EXTRACTED MATERIAL:
|---|

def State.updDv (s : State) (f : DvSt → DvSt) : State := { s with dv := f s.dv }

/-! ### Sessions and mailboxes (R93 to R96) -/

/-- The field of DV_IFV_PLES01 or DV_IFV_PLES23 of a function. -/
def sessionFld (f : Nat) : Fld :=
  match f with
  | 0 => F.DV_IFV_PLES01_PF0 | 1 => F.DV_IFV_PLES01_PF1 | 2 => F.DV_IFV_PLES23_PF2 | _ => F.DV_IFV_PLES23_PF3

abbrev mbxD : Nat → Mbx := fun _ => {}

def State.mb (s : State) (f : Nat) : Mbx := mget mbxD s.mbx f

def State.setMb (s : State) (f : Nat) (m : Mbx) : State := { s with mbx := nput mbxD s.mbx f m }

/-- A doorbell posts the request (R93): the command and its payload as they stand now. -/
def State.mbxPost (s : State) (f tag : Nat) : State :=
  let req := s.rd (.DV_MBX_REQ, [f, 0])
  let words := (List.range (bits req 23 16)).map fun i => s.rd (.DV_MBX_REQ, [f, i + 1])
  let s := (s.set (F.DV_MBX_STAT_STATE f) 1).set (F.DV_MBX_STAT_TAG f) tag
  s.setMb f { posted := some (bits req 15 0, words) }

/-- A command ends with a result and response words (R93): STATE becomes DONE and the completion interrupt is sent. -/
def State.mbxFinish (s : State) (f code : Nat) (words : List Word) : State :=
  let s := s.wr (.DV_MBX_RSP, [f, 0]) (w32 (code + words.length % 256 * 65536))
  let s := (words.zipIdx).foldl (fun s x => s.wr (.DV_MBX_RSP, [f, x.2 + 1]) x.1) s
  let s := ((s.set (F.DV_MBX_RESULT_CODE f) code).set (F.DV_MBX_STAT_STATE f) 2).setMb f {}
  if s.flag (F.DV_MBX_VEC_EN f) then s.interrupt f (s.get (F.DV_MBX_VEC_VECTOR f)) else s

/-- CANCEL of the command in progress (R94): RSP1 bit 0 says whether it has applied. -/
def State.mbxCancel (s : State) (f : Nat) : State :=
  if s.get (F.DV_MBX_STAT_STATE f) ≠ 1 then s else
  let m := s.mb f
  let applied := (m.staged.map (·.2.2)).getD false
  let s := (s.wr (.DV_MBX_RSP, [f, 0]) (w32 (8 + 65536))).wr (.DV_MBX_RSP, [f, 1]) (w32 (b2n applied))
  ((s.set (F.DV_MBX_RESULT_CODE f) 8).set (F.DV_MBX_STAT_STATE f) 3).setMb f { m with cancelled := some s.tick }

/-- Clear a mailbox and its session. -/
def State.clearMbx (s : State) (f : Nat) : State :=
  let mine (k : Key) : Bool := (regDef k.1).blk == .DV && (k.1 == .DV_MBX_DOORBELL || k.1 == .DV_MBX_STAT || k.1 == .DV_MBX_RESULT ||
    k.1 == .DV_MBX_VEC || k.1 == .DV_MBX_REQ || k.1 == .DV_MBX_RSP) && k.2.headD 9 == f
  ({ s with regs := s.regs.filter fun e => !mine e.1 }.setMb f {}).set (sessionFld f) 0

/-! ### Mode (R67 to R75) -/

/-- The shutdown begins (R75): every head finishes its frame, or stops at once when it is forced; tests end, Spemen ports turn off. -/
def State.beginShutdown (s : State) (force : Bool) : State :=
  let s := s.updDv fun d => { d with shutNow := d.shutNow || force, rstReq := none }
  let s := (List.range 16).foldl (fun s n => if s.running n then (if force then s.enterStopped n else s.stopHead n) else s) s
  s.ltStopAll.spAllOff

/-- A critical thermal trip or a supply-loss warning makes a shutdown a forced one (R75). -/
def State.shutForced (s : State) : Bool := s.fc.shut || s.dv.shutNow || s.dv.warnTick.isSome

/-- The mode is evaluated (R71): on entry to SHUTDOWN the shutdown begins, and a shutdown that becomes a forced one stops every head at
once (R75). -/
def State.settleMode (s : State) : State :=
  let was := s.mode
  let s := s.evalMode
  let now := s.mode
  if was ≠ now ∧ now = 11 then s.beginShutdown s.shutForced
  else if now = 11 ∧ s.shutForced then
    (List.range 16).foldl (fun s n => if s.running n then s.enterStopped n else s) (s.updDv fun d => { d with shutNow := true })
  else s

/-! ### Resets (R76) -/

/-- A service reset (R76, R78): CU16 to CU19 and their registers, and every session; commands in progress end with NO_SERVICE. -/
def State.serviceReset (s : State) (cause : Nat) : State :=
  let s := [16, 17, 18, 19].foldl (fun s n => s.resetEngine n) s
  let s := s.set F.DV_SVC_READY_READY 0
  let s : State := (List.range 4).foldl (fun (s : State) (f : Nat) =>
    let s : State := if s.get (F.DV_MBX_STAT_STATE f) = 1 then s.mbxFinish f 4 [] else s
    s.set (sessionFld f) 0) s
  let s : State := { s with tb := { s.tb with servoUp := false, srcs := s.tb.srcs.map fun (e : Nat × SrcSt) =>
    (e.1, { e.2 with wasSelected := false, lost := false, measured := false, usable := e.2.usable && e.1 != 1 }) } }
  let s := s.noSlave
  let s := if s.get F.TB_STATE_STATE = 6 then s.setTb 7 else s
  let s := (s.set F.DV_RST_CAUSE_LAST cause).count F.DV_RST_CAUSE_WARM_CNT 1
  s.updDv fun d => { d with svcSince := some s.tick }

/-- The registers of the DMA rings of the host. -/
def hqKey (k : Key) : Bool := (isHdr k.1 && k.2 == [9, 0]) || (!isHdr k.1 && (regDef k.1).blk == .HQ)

|---|

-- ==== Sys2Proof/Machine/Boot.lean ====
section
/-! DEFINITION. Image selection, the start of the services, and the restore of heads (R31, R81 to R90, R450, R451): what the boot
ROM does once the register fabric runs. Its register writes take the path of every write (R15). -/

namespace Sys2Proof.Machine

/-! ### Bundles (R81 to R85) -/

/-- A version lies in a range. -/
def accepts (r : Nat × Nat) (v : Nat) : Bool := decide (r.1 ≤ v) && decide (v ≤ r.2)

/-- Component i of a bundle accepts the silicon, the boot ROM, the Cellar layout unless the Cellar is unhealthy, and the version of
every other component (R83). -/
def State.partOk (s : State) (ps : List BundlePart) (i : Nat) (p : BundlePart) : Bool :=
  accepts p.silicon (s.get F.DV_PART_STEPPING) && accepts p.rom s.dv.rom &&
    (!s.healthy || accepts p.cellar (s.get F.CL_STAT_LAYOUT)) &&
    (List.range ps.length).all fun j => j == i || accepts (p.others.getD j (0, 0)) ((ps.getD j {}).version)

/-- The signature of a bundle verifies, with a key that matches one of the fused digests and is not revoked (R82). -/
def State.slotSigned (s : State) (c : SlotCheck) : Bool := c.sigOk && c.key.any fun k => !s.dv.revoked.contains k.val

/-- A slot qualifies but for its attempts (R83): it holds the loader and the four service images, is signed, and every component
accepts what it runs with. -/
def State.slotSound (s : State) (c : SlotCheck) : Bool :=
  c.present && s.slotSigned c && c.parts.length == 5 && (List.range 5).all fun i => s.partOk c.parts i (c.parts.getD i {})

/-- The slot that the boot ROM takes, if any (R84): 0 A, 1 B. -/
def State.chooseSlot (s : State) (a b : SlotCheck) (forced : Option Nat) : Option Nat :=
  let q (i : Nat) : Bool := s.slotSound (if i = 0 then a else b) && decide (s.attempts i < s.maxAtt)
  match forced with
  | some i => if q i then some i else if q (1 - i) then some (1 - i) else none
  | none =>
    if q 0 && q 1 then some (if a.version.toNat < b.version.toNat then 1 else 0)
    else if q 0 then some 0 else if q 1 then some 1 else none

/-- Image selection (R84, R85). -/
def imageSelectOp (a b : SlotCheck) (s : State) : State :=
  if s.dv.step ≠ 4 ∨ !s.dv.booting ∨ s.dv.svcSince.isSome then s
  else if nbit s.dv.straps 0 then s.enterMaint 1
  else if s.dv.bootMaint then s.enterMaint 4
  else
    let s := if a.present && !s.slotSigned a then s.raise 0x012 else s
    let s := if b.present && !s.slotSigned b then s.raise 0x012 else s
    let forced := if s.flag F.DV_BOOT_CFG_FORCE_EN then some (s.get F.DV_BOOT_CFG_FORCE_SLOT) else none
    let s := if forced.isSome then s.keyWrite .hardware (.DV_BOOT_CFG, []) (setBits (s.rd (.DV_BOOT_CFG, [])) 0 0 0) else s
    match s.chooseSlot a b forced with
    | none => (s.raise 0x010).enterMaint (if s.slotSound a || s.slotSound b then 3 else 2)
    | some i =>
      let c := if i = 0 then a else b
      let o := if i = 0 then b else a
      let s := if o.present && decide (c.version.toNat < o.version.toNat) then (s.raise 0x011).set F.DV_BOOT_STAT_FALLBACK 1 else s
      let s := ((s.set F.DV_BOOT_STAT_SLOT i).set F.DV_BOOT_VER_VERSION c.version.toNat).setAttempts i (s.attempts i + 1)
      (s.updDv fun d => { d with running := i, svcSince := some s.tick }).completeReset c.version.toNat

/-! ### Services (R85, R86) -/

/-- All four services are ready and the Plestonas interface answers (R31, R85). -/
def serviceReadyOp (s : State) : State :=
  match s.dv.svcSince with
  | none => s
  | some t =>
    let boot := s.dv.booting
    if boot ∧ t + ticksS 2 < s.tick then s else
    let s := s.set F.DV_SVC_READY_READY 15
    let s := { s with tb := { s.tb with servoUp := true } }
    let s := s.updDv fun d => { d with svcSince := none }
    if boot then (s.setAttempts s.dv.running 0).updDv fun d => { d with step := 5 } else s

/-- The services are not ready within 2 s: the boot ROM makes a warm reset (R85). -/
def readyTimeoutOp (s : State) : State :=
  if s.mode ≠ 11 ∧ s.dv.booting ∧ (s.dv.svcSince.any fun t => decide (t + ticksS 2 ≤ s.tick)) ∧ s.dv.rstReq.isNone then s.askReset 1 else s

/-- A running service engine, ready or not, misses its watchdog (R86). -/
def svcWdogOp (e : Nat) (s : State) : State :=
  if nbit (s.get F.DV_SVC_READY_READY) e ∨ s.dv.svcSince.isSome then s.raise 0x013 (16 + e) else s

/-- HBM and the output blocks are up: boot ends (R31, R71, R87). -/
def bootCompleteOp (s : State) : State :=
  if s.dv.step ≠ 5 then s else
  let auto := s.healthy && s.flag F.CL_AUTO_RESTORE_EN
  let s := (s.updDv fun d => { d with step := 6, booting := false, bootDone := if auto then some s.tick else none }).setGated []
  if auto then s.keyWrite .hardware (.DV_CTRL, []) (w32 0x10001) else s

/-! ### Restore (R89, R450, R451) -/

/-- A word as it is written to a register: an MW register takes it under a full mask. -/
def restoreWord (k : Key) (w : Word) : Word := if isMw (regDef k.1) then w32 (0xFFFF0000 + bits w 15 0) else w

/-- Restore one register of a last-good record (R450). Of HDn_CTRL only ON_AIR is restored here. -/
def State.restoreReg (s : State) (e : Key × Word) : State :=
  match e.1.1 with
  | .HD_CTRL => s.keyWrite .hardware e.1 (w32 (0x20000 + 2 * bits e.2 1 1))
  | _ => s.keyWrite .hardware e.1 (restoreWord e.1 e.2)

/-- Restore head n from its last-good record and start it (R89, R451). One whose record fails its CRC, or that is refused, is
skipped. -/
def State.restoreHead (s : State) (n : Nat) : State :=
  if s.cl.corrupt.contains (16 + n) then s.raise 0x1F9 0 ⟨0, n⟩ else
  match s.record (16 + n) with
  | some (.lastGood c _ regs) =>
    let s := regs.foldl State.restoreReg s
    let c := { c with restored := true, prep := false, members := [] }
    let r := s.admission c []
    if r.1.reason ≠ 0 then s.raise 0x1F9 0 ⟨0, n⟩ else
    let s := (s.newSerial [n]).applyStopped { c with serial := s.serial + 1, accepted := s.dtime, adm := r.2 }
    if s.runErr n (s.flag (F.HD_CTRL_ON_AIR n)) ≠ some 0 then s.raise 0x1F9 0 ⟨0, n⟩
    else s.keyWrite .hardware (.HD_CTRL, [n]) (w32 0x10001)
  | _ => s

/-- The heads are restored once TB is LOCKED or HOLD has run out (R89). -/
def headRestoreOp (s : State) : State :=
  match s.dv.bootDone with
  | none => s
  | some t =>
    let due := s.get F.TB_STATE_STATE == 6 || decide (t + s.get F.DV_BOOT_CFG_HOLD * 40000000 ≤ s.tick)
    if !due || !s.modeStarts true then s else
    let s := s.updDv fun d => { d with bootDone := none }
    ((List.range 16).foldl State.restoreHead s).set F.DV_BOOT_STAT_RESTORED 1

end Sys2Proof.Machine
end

|---|

TASK PROMPT: Where a line in the records above contains the word "beginShutdown", copy that line.

ANSWER TO THIS PROBLEM:
def State.beginShutdown (s : State) (force : Bool) : State :=
  if was ≠ now ∧ now = 11 then s.beginShutdown s.shutForced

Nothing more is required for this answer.